_Work item_.
Check each line of the data for "lmotsPub", and copy the ones that have it.

************

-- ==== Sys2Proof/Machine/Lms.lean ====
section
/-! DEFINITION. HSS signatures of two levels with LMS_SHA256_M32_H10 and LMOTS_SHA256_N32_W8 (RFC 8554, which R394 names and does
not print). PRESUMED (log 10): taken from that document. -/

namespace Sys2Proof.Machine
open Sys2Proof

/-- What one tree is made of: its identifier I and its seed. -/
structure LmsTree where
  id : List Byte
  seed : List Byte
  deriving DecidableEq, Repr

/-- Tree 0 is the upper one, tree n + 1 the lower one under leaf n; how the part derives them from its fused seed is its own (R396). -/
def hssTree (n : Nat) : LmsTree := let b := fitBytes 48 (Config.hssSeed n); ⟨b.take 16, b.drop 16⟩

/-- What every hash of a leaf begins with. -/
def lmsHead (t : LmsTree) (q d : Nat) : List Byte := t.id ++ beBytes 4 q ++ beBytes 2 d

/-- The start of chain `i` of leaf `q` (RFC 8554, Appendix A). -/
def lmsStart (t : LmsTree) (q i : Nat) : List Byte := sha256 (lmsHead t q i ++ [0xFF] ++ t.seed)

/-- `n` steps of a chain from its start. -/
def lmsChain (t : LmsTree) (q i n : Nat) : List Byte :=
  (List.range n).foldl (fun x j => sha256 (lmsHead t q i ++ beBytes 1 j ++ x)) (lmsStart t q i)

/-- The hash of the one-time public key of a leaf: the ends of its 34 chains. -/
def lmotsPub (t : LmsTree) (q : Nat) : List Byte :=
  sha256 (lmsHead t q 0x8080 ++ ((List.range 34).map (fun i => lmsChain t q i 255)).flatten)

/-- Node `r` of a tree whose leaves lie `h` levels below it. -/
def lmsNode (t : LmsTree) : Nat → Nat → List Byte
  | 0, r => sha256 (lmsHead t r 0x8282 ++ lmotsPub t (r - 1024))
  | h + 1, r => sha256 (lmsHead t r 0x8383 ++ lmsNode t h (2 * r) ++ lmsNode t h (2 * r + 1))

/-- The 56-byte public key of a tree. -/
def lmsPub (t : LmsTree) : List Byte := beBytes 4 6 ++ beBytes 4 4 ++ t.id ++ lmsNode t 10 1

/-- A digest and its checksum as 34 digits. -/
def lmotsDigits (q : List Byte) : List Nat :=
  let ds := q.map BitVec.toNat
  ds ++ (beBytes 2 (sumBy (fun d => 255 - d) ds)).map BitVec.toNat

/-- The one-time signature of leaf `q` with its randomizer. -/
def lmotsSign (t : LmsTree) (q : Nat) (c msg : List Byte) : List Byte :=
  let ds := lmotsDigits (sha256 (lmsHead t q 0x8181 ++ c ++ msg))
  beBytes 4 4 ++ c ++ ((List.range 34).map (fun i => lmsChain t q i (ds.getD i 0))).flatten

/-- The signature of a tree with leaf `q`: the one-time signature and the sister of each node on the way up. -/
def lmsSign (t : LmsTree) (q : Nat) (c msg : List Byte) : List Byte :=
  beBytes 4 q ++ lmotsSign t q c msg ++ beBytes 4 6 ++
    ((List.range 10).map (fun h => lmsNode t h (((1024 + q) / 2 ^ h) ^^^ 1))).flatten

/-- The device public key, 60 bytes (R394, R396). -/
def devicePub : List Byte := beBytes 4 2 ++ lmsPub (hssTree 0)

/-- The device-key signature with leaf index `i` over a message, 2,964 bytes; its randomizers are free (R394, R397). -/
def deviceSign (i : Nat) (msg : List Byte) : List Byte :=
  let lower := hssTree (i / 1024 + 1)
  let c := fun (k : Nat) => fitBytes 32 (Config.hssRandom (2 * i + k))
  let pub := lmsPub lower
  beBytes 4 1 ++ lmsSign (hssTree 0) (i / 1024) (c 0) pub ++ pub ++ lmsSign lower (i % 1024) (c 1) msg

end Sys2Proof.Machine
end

************

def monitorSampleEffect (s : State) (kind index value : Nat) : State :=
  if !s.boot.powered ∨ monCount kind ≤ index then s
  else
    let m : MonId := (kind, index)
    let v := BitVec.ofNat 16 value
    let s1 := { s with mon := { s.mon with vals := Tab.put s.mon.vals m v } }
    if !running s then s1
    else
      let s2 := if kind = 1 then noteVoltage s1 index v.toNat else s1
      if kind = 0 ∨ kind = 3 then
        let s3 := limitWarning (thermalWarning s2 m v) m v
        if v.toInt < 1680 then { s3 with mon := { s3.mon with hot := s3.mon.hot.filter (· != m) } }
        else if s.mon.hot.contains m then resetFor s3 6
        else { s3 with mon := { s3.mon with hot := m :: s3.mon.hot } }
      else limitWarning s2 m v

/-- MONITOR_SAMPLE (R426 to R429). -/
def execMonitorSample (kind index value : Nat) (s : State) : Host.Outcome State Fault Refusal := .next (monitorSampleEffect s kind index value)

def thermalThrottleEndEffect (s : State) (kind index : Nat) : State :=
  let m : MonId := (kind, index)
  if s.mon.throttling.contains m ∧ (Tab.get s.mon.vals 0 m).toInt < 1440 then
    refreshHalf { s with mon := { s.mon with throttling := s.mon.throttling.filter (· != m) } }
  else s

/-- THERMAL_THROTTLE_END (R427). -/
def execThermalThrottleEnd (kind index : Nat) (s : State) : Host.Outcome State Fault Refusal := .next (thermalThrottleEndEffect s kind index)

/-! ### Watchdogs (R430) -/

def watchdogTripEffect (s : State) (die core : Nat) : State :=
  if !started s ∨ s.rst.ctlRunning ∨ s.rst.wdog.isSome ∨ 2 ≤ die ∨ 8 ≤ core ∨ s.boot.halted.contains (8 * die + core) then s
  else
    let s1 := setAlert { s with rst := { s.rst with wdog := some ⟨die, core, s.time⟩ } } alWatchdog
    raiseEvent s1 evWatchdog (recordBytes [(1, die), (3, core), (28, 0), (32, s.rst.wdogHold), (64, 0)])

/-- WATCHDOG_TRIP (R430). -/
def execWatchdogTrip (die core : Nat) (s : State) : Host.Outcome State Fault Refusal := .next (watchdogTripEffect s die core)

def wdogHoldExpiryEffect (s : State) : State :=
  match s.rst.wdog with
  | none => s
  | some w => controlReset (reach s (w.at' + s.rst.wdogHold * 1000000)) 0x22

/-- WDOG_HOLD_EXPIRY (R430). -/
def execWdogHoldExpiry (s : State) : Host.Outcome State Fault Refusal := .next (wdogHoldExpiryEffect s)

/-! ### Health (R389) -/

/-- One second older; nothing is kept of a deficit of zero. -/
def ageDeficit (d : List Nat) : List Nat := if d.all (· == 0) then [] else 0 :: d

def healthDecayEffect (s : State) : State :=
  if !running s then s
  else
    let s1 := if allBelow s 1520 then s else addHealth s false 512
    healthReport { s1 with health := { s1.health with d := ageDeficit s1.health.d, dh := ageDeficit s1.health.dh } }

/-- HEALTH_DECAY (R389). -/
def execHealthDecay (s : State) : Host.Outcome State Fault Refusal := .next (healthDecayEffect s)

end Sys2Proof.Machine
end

************

_Solution_.
def lmotsPub (t : LmsTree) (q : Nat) : List Byte :=
  | 0, r => sha256 (lmsHead t r 0x8282 ++ lmotsPub t (r - 1024))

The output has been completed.